Его лицо застыло от потрясения. Он попытался что-то сказать, но потом передумал или, возможно, просто не нашел слов.

– Ты могла бы быть красивой, – тихо произнес он. – Ты почти была красивой. Ты потому питалась отбросами и пивом, чтобы потерять данную тебе Богом фигуру? Ты ведь была худенькой в детстве, такой же, как Фей и Катринка, стройной от природы. Но ты нарочно заплыла жиром – разве нет? От кого захотела спрятаться? Неужели от собственного мужа – от Льва, которого ты собственноручно передала заботам других женщин, помоложе и пособлазнительнее? Это ты толкнула его в постель к Катринке.

Я не ответила.

Внутри меня росла какая-то сила. Даже охваченная дрожью, я чувствовала эту силу и огромное волнение. Как давно меня не посещали такие эмоции, но теперь, видя, что он совершенно сбит с толку, я ясно их ощущала.

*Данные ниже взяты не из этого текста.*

/-- The polarity reverses, or returns to positive, at edge `e` (R292). -/
def State.excFlip (s : State) (e : Nat) : State :=
  let a := s.aux
  (s.setAux { a with
    wraps := 0, flipAt := e, half := e - a.flipAt
    cal := { a.cal with flips := e :: a.cal.flips } }).put Reg.AUX_EXC_STATUS_POL (1 - s.get Reg.AUX_EXC_STATUS_POL)

/-- The shadow set commits when it passes its check, else waits, reported once (R298, R299, R308). -/
def State.auxCommit (s : State) (e : Nat) : State :=
  if s.flag Reg.AUX_STATUS_PENDING then
    let t := s.commitAll auxStaged
    match t.tableFault with
    | none =>
      let keep := s.aux.rng.filter fun (r : Nat × Rng) => s.auxWord r.1 == t.auxWord r.1
      let t := (t.put Reg.AUX_STATUS_PENDING 0).setAux { t.aux with rng := keep }
      if s.flag Reg.AUX_EXC_CFG_EN == t.flag Reg.AUX_EXC_CFG_EN then t else t.excStart e
    | some (code, i) =>
      if s.aux.told then s else (s.setAux { s.aux with told := true }).auxRefuse code i
  else s

/-- The passage from LAST to 0: the shadow set, then the polarity (R292, R298). -/
def State.auxWrap (s : State) (e : Nat) : State :=
  let s := s.auxCommit e
  if s.excRuns then
    let n := s.get Reg.AUX_EXC_CFG_FLIP_N
    let w := s.aux.wraps + 1
    if n = 0 then s.cond (s.flag Reg.AUX_EXC_STATUS_POL) (·.excFlip e)
    else if n ≤ w ∧ s.aux.flipAt + 75000 ≤ e then s.excFlip e
    else s.setAux { s.aux with wraps := w }
  else s

/-- The position at the start of an entry. -/
def seqStart (e w : Nat) : SeqPos :=
  { entry := e, word := w, delay := entDelay w, ticks := entDelay w, left := entConvs w }

/-- The first entry from `e` to LAST that holds a tick (R298). -/
def State.entryFrom (s : State) (e : Nat) : Option SeqPos :=
  (((List.range (s.get Reg.AUX_SEQ_CFG_LAST + 1)).drop e).map fun i => seqStart i (s.auxWord i)).find? fun p => p.ticks + p.left != 0

/-- An entry begins at edge `e` (R307). -/
def State.entryBegins (s : State) (e : Nat) : State :=
  s.setAux { s.aux with switchAt := e, rec_ := s.aux.rec_.map fun r => (r.1, if r.2.length < 3 then r.2 ++ [e] else r.2) }

/-- The sequence begins at entry 0; a loop of no tick runs as one NOCONV tick (R298). -/
def State.seqBegin (s : State) : State :=
  s.seqAt ((s.entryFrom 0).getD { entry := 0, word := 2 ^ 22, delay := 1, ticks := 1, left := 0 })

/-- The crosspoint switches to the entry after the one that ends, at edge `e` (R298, R307). -/
def State.seqNext (s : State) (e : Nat) : State :=
  let s := s.entryBegins e
  match s.aux.after with
  | some p => (s.setAux { s.aux with after := none }).seqAt p
  | none =>
    let cur := (s.aux.pos.map (·.entry)).getD 0
    match s.entryFrom (cur + 1) with
    | some p => s.seqAt p
    | none => (s.auxWrap e).seqBegin

/-! ## Conversions (R295, R306, R307, R310) -/

/-- The range in force for an entry (R308). -/
def State.auxRange (s : State) (e w : Nat) : Nat :=
  if entArng w then entRange w - (s.aux.rng.get {} e).steps else entRange w

/-- A clamp that conducts saturates a conversion in the direction of V(POS) - V(NEG) (R306). -/
def Conv.clamped (c : Conv) : Conv := { c with clamp := true, ovr := true, code := if 0 ≤ c.raw then 131071 else -131072 }

/-- A pin of the list shows in a mask. -/
def inMask (mask : Nat) (l : List Nat) : Bool := l.any fun p => bit mask p

/-- The pins whose clamps matter to an entry (R306). -/
def State.clampPins (s : State) (w : Nat) : List Nat :=
  [entPos w] ++ (if entUsesNeg w then [entNeg w] else []) ++
  (if entBridge w then (List.range 16).filter fun p => s.pinRole p == 4 || s.pinRole p == 5 else [])
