/-- A window of a group ends: LAST takes its count and HIGH may change, with its flag, status word and primitive event; staged
fields commit (R176, R177, R179). -/
def State.rateEnd (s : State) (g : Nat) : State :=
  let s := s.advanceTo (s.rateDue g)
  let n := s.evt.rate.get 0 g
  let on := s.flag Reg.EVT_RATE_CFG_EN 0 g
  let s := { s with evt := { s.evt with rate := s.evt.rate.set 0 g 0, rateAt := s.evt.rateAt.set 0 g s.dtRef } }
  let s := if on then
      let s := s.put Reg.EVT_RATE_LAST_COUNT (min n (2 ^ 32 - 1)) 0 g
      let hi := s.get Reg.EVT_RATE_HI_HI 0 g
      let lo : Int := if hi ≤ s.get Reg.EVT_RATE_LO_LO 0 g then (hi : Int) - 1 else s.get Reg.EVT_RATE_LO_LO 0 g
      let high := s.flag Reg.EVT_RATE_STATE_HIGH 0 g
      let rises := !high && decide (hi ≤ n)
      let falls := high && decide ((n : Int) ≤ lo)
      if rises || falls then
        let s := s.putB Reg.EVT_RATE_STATE_HIGH rises 0 g
        let s := s.put Reg.EVT_RATE_FLAG_FLAG (Nat.lor (s.get Reg.EVT_RATE_FLAG_FLAG (g / 32)) (2 ^ (g % 32))) (g / 32)
        let s := s.put Reg.EVT_INT_RATE 1
        let st := 2 ^ 56 + g * 2 ^ 48 + boolNat rises * 2 ^ 47 + s.dtRef % 2 ^ 21 * 2 ^ 26 + epochOf s.dtRef % 2 * 2 ^ 25 +
          min n (2 ^ 25 - 1)
        let s := s.cond (s.flag Reg.EVT_RATE_CFG_STATUS_EN 0 g) (·.toStream (s.get Reg.EVT_RATE_CFG_STREAM 0 g) 5
          { words := [(st, false)] })
        s.cond rises (·.prim (40 + g) { t := s.dtRef * binsPerRef })
      else s
    else s
  s.each rateFields fun s f => s.commit f 0 g

def execRateWindowEnd (group : Nat) (s : State) : Out := need (decide (group < 256)) (s.rateEnd group)

/-! ## Control (R168, R178, R181) -/

/-- A write of EVT_CTRL: POISON_STREAM is judged by the state before it; EN rising restarts the enabled streams, EN falling closes
every open packet (R6, R168, R178). -/
def State.evtCtrl (s : State) (v : Nat) : State :=
  let en := s.flag Reg.EVT_CTRL_EN
  let s := s.writeLocked Reg.EVT_CTRL_POISON_STREAM en (bits v 8 6) Reg.EVT_INT_REFUSED
  let s := s.put Reg.EVT_CTRL_EN (bits v 0 1)
  if bit v 0 && !en then s.each (List.range 64) fun s n => s.cond (s.flag Reg.EVT_STRM_CFGn_EN n) (·.startStream n)
  else if !bit v 0 && en then s.each (List.range 64) fun s n => s.closePkt n
  else s

/-- A write of EVT_CTRL with EN = 1 (R168). -/
def execEvtEnable (val : Nat) (s : State) : Out := need (bit val 0) (s.bar 0x80000 (·.evtCtrl val))

/-- A write of EVT_CTRL with EN = 0 (R178). -/
def execEvtDisable (val : Nat) (s : State) : Out := need (!bit val 0) (s.bar 0x80000 (·.evtCtrl val))

def execEvtCntClr (s : State) : Out :=
  .next <| s.bar 0x80034 fun s => s.clearFields ([Reg.EVT_MASKED_COUNT, Reg.EVT_GAP_MASKED_COUNT, Reg.EVT_UNROUTED_COUNT,
    Reg.EVT_STALE_COUNT, Reg.EVT_POISON_COUNT].map (·.id))

def execCluCntClr (s : State) : Out :=
  .next <| s.bar 0x810B8 fun s => s.clearFields ([Reg.CLU_HITS_COUNT, Reg.CLU_RECORDS_COUNT, Reg.CLU_LATE_COUNT,
    Reg.CLU_SPLIT_COUNT, Reg.CLU_SEAM_COUNT, Reg.CLU_RECOMP_COUNT, Reg.CLU_POISON_COUNT, Reg.CLU_FULL_COUNT,
    Reg.CLU_BYPASS_COUNT, Reg.CLU_OCC_PEAK].map (·.id))

end Sys2Proof.Machine
end

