/-- The directory of a partial reload has arrived: it is checked, and from then on the reload holds the groups it lists (R261). -/
def execReloadAdmit (s : State) : Out :=
  .next <|
    let b := s.fab.relBytes
    if s.fab.reload.isSome || s.fab.prog.isSome || decide (b.length < 0x40 + 32 * imgNsect b) then s
    else if !imgHeaderOk b then s.reloadRefuse 1
    else if decide (imgMax < imgSize b) then s.reloadRefuse 4
    else if !imgDirOk true b then s.reloadRefuse 2
    else
      let r : Reload := { bytes := b, groups := [], wicks := [], gin := [], conds := [] }
      ((s.setFab { s.fab with reload := some r, relBytes := [] }).put Reg.FAB_STATUS_RELOAD 1).reloadFollow

/-- The fabric with a reload's groups in place of the active ones; the reloaded wicks take their INIT values. -/
def Fab.reloaded (f : Fab) (r : Reload) : Fab :=
  let kept {β : Type} (m : List (Nat × β)) : List (Nat × β) := m.filter fun e => !r.groups.contains (e.1 / 64)
  let out := f.out.filter fun w => !r.groups.contains (w / 64)
  let lut := f.prevLut.filter fun w => !r.groups.contains (w / 64)
  let f := { f with wicks := kept f.wicks, gin := r.gin.foldl (fun m e => NMap.set ginReset m e.1 e.2) (kept f.gin), out := out, prevLut := lut }
  r.wicks.foldl (fun (x : Fab) (e : Nat × Wick) => x.setWick e.1 e.2) f

/-- The whole reload image is in: with every check passed the shadows become active together at the next reference edge, once no wave is
under way (R261). -/
def execReloadApply (s : State) : Out :=
  .next <|
    match s.fab.reload with
    | none => s
    | some r =>
      if r.bytes.length < imgSize r.bytes || s.fab.wave.isSome then s
      else
        let e := imgError true r.bytes
        let f := s.fab.reloaded r
        if e ≠ 0 then (s.cond (e == 3) (·.decImageError (imgDecError r.bytes))).reloadRefuse e
        else if !f.ok then s.reloadRefuse 6
        else
          let s := (s.advanceTo (s.dtRef + 1)).setFab { f with reload := none, relBytes := r.bytes.drop (imgSize r.bytes) }
          let s := s.each r.conds fun s c =>
            (s.put Reg.FAB_COND_MAP_WICK (bits c.2 0 14) c.1).put Reg.FAB_COND_MAP_VALID (bits c.2 15 1) c.1
          ((s.put Reg.FAB_STATUS_RELOAD 0).put Reg.FAB_INT_RELOADED 1).showDepth

/-- A write of FAB_RELOAD_CTRL with ABORT = 1. -/
def State.reloadAbort (s : State) : State :=
  if s.fab.reload.isSome || s.fab.relBytes != [] then s.reloadRefuse 0xB else s

def execReloadAbort (val : Nat) (s : State) : Out := need (bit val 0) (s.fabBar 0x180180 (·.reloadAbort))

/-! ## Voted scrubbing (R263, R264) -/

/-- Every condition whose cone holds a group loses its active and staged EN. -/
def State.condsOff (s : State) (g : Nat) : State :=
  let l := (List.range 64).filter fun c => (s.cone c).contains g
  let s := s.each l fun s c => (s.put Reg.TRG_COND_CFG_EN 0 0 c).unstage Reg.TRG_COND_CFG_EN 0 c
  s.put Reg.FAB_INT_COND_OFF 1

/-- The word of a visit whose three copies all disagree is handled by its kind. -/
def State.wordLost (s : State) (k : ScrubKind) : State :=
  match k with
  | .wick w =>
    let s := s.condsOff (w / 64)
    (s.setFab (s.fab.setWick w wickReset)).showDepth
  | .gin k =>
    let s := s.condsOff (k / 64)
    (s.setFab { s.fab with gin := NMap.set ginReset s.fab.gin k ginReset }).showDepth
  | .cond c =>
    let s := (s.put Reg.FAB_COND_MAP_VALID 0 c).put Reg.TRG_COND_CFG_EN 0 0 c
    (s.unstage Reg.TRG_COND_CFG_EN 0 c).put Reg.FAB_INT_COND_OFF 1
  | .rmap b =>
    let mask (m : NMap Nat) : NMap Nat := NMap.set rmapReset m b (setBits (rmapAt m b) 14 1 1)
    { s with evt := { s.evt with act := mask s.evt.act, shd := mask s.evt.shd } }
  | .topo => s.fault 5 0
  | .reg id i j =>
    match regTable.find? fun f => f.id == id with
    | none => s
    | some f => ((s.put f (f.reset i j) i j).unstage f i j).fault 6 (bits (f.addr + f.stride * i) 12 12)
  | .shadow => s

/-- A unit the visit names exists. -/
def scrubOk : ScrubKind → Bool
  | .wick w => decide (w < 16384)
  | .gin k => decide (k < 16384)
  | .cond c => decide (c < 64)
  | .rmap b => decide (b < 65536)
  | .topo | .shadow => true
  | .reg id i j => regTable.any fun f => f.id == id && decide (i < f.count) && decide (j < f.bank)

/-- The scrubber visits a word of which `bad` copies disagree with the rest: one is rewritten and counted; when all three disagree (2 or
more) the word at `addr` is counted, recorded and handled by its kind (R263, R264). -/
def execConfigScrubVisit (kind : ScrubKind) (bad addr : Nat) (s : State) : Out :=
  need (scrubOk kind) <|
    if bad = 0 then s
    else if bad = 1 then s.bump Reg.FAB_SEU_CORR Reg.FAB_INT_CNT_SAT
    else
      let s := ((s.bump Reg.FAB_SEU_UNCORR Reg.FAB_INT_CNT_SAT).put Reg.FAB_SEU_LAST_ADDR addr).put Reg.FAB_INT_SEU_UNCORR 1
      s.wordLost kind

end Sys2Proof.Machine
end

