-- ==== Sys2Proof/Machine/Lnk.lean ====
section
/-! DEFINITION. Machine/Lnk.lean: the ports of Lantern Link: discovery, training, lanes and their spares, the receiving side, replay,
topology, the lighthouse, time words, routing, dual paths and low power (chapter 13). -/

namespace Sys2Proof.Machine

/-! ## Lanes of a port (R373, R375) -/

/-- The lanes of a port from its configuration, the spare last. -/
def portLanes (lane0 width : Nat) (spare : Bool) : List Nat := (List.range (width + boolNat spare)).map (lane0 + ·)

def State.lanesOf (s : State) (p : Nat) : List Nat := portLanes (s.lane0 p) (s.lwidth p) (s.lspare p)

/-- The enabled port a lane belongs to. -/
def State.portOfLane (s : State) (l : Nat) : Option Nat :=
  (List.range 8).find? fun p => s.flag Reg.LNK_Pp_CFG_EN p && (s.lanesOf p).contains l

/-- The lane of a port whose markers carry a LIDX, or the one it has by configuration (R375). -/
def State.rxLane (s : State) (p lidx : Nat) : Nat :=
  ((s.lanesOf p).find? fun l => s.flag Reg.LNK_LANE_STATUS_ALIGNED 0 l && s.get Reg.LNK_LANE_STATUS_LIDX 0 l == lidx).getD (s.laneOfIdx p lidx)

/-- The LIDX of every lane of a port, 15 for the spare. -/
def State.lidxs (s : State) (p : Nat) : List Nat := List.range (s.lwidth p) ++ if s.lspare p then [15] else []

def State.setUse (s : State) (l u : Nat) : State := s.put Reg.LNK_LANE_STATUS_USE u 0 l

/-- Every lane of a port stands as configured: active, the spare standing by, or none in use. -/
def State.showLanes (s : State) (p : Nat) (on : Bool) : State :=
  s.each (s.lanesOf p) fun s l => s.setUse l (if !on then 0 else if l = s.lane0 p + s.lwidth p then 2 else 1)

/-- SPARE_USED: a spare of either direction is in use (R407). -/
def State.showSpare (s : State) (p : Nat) : State :=
  let x := s.lport p
  s.putB Reg.LNK_Pp_STATUS_SPARE_USED (x.rxMoved.isSome || x.txMoved.isSome) p

def State.lerr (s : State) (p e : Nat) : State := s.put Reg.LNK_Pp_STATUS_ERR e p

/-! ## The lighthouse (R393, R394) -/

/-- HOPS, LH_ID and LH_VALID from what the partners of the UP ports advertise. -/
def State.lighthouse (s : State) : State :=
  let l := (List.range 8).filterMap fun p => if s.lup p then (s.lport p).adv else none
  let l := l.filter (·.1)
  let id := (l.map fun a => a.2.2).min?
  let own := s.flag Reg.LNK_CTRL_ROLE
  let lower := own && (id.map fun i => decide (i < s.moduleId)).getD false
  let s := s.cond (lower && !s.flag Reg.LNK_STATUS_CONFLICT) (·.put Reg.LNK_INT_LH_CONFLICT 1)
  let s := s.putB Reg.LNK_STATUS_CONFLICT lower
  if own && !lower then ((s.put Reg.LNK_STATUS_HOPS 0).put Reg.LNK_STATUS_LH_ID s.moduleId).put Reg.LNK_STATUS_LH_VALID 1
  else match id with
    | none => ((s.put Reg.LNK_STATUS_HOPS 255).put Reg.LNK_STATUS_LH_ID 0).put Reg.LNK_STATUS_LH_VALID 0
    | some i =>
      let h := ((l.filter fun a => a.2.2 == i).map fun a => a.2.1).foldl min 255
      ((s.put Reg.LNK_STATUS_HOPS (min 255 (h + 1))).put Reg.LNK_STATUS_LH_ID i).put Reg.LNK_STATUS_LH_VALID 1

/-! ## The time source (R119, R136) -/

/-- With PORT = 0xF a LANTERN session follows the nearest trained port; a change sets SRC_CHANGE (R136). -/
def State.reselect (s : State) : State :=
  if s.flag Reg.TIM_STATUS_SESSION && s.get Reg.TIM_CTRL_SRC == 3 && s.get Reg.TIM_CTRL_PORT == 15 then
    let t := s.choosePort
    t.cond (t.tim.port != s.tim.port) (·.put Reg.TIM_INT_SRC_CHANGE 1)
  else s

/-! ## Pair table (R402) -/

def State.pair (s : State) (i : Nat) : Option LPair := s.lnk.pairs.getD i none

/-- LNK_DUAL_STATUS and LNK_DUAL_DSEQ of an entry (R405). -/
def State.setPair (s : State) (i : Nat) (e : Option LPair) : State :=
  let s := { s with lnk := { s.lnk with pairs := s.lnk.pairs.set i e } }
  match e with
  | none => s.put Reg.LNK_DUAL_STATUS_VALID 0 0 i
  | some e =>
    let s := ((s.put Reg.LNK_DUAL_STATUS_ORIGIN e.origin 0 i).put Reg.LNK_DUAL_STATUS_STREAM e.stream 0 i).putB Reg.LNK_DUAL_STATUS_H e.h 0 i
    let s := (s.put Reg.LNK_DUAL_STATUS_VALID 1 0 i).put Reg.LNK_DUAL_STATUS_ACTIVE e.active 0 i
    s.put Reg.LNK_DUAL_DSEQ_DSEQ ((e.next + 65535) % 65536) 0 i

/-- STREAM, H, COPY and PM of a DATA frame, and its ORIGIN and DSEQ (R399). -/
def LFrame.stream (f : LFrame) : Nat := bits f.tspec 10 6
def LFrame.h (f : LFrame) : Bool := bit f.tspec 8
def LFrame.copy (f : LFrame) : Nat := bits f.tspec 16 1
def LFrame.origin (f : LFrame) : Nat := bits (f.body.headD 0) 52 12
def LFrame.dseq (f : LFrame) : Nat := bits (f.body.headD 0) 36 16

/-- The stream words of a DATA frame with their poison tags (R399). -/
def LFrame.payload (f : LFrame) : List (Nat × Bool) :=
  if bit f.tspec 9 then
    let m := f.body.getD 1 0
    (f.body.drop 2).mapIdx fun i w => (w, bit m i)
  else (f.body.drop 1).map fun w => (w, false)

/-- A frame's words wait for the ingress queue of a port (R400). -/
def State.toIngress (s : State) (p : Nat) (f : LFrame) : State :=
  let x := s.lport p
  let k : SPkt := { ty := 16, words := f.payload, stream := f.stream, since := s.dtRef }
  if k.words = [] then s else s.setLport p { x with ingress := { x.ingress with pkts := x.ingress.pkts ++ [k] } }

/-- How far a DSEQ lies ahead of the next one; 32,768 and more is behind. -/
def LPair.ahead (e : LPair) (d : Nat) : Nat := (d + 65536 - e.next) % 65536

/-- Held frames that have been passed go; while frames are held, the wait for the next DSEQ runs (R402). -/
def LPair.tidy (e : LPair) (now : Nat) (moved : Bool) : LPair :=
  let h := e.held.filter fun x => decide (e.ahead x.1 < 32768)
  { e with held := h, waitFrom := if h = [] then none else if moved then some now else (e.waitFrom.orElse fun _ => some now) }

/-- A frame of the pair is delivered. -/
def State.pairOut (s : State) (e : LPair) (f : LFrame) : State × LPair :=
  (s.toIngress e.port f, { e with next := (f.dseq + 1) % 65536 })

/-- What is held of the active copy is delivered while it is the next DSEQ; the primary takes control back at the first DSEQ held
from it (R402, R403). -/
def State.pairRun : Nat → State → LPair → State × LPair
  | 0, s, e => (s, e)
  | k + 1, s, e =>
    let r := s.cond (e.restore && e.held.any fun x => x.1 == e.next && x.2.1 == 0) (·.put Reg.LNK_INT_RESTORED 1)
    let e := if e.restore && e.held.any (fun x => x.1 == e.next && x.2.1 == 0) then { e with restore := false, active := 0, whole := none } else e
    match e.held.find? fun x => x.1 == e.next && x.2.1 == e.active with
    | some x =>
      let q := r.pairOut e x.2.2
      State.pairRun k q.1 (q.2.tidy r.dtRef true)
    | none => (r, e)

/-- The entry settles after a change. -/
def State.pairSettle (s : State) (i : Nat) (e : LPair) (moved : Bool) : State :=
  let r := s.pairRun 130 (e.tidy s.dtRef moved)
  r.1.setPair i (some r.2)

/-- The active copy becomes the other one (R402). -/
def State.failover (s : State) (i : Nat) (e : LPair) : State :=
  (s.put Reg.LNK_INT_FAILOVER 1).pairSettle i { e with active := 1 - e.active, whole := none, restore := false, waitFrom := some s.dtRef } false

/-- A paired frame: delivered, held, or already delivered (R402, R403). -/
def State.pairIn (s : State) (i : Nat) (e : LPair) (p : Nat) (f : LFrame) : State :=
  let c := f.copy
  let e := { e with last := s.dtRef, ports := e.ports.set c (some p) }
  let e := if c = 0 ∧ e.active = 1 then
      { e with whole := match e.whole with
        | some (d, t) => some ((f.dseq + 1) % 65536, if d = f.dseq then t else s.dtRef)
        | none => some ((f.dseq + 1) % 65536, s.dtRef) }
    else e
  if 32768 ≤ e.ahead f.dseq || e.held.any (fun x => x.1 == f.dseq && x.2.1 == c) then
    (s.setPair i (some e)).lcount Reg.LNK_DUAL_DUP_COUNT
  else if c = e.active ∧ f.dseq = e.next then
    let q := s.pairOut e f
    q.1.pairSettle i q.2 true
  else
    let held := e.held ++ [(f.dseq, c, f)]
    let full := c != e.active && decide (64 ≤ (e.held.filter fun x => x.2.1 == c).length)
    if full then s.failover i { e with held := held } else s.pairSettle i { e with held := held } false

– Наверное, и сейчас тебя можно назвать красивой, – прошептал он, улыбаясь, словно нарочно хотел меня помучить. – Но неужели ты станешь такой огромной и бесформенной, как твоя сестра Розалинда?

– Если ты знаешь Розалинду и не видишь ее красоты, то мне даже не стоит тратить на тебя время, – сказала я. – А Фей – само воплощение красоты, но тебе этого не понять.

Он охнул. Потом фыркнул и упрямо уставился на меня.

– Тебе не понять, как много для меня значит такое чистое существо, как Фей. Она навсегда останется в моей памяти. Что касается Катринки, то я ее жалею. Фей была очень молода и потому все танцевала и танцевала, как бы трудно ни приходилось. Катринка многое испытала. А Розалинду я люблю всем сердцем. Ну и что?

Он вглядывался в меня, словно стараясь прочесть самые сокровенные мысли, и ничего не говорил.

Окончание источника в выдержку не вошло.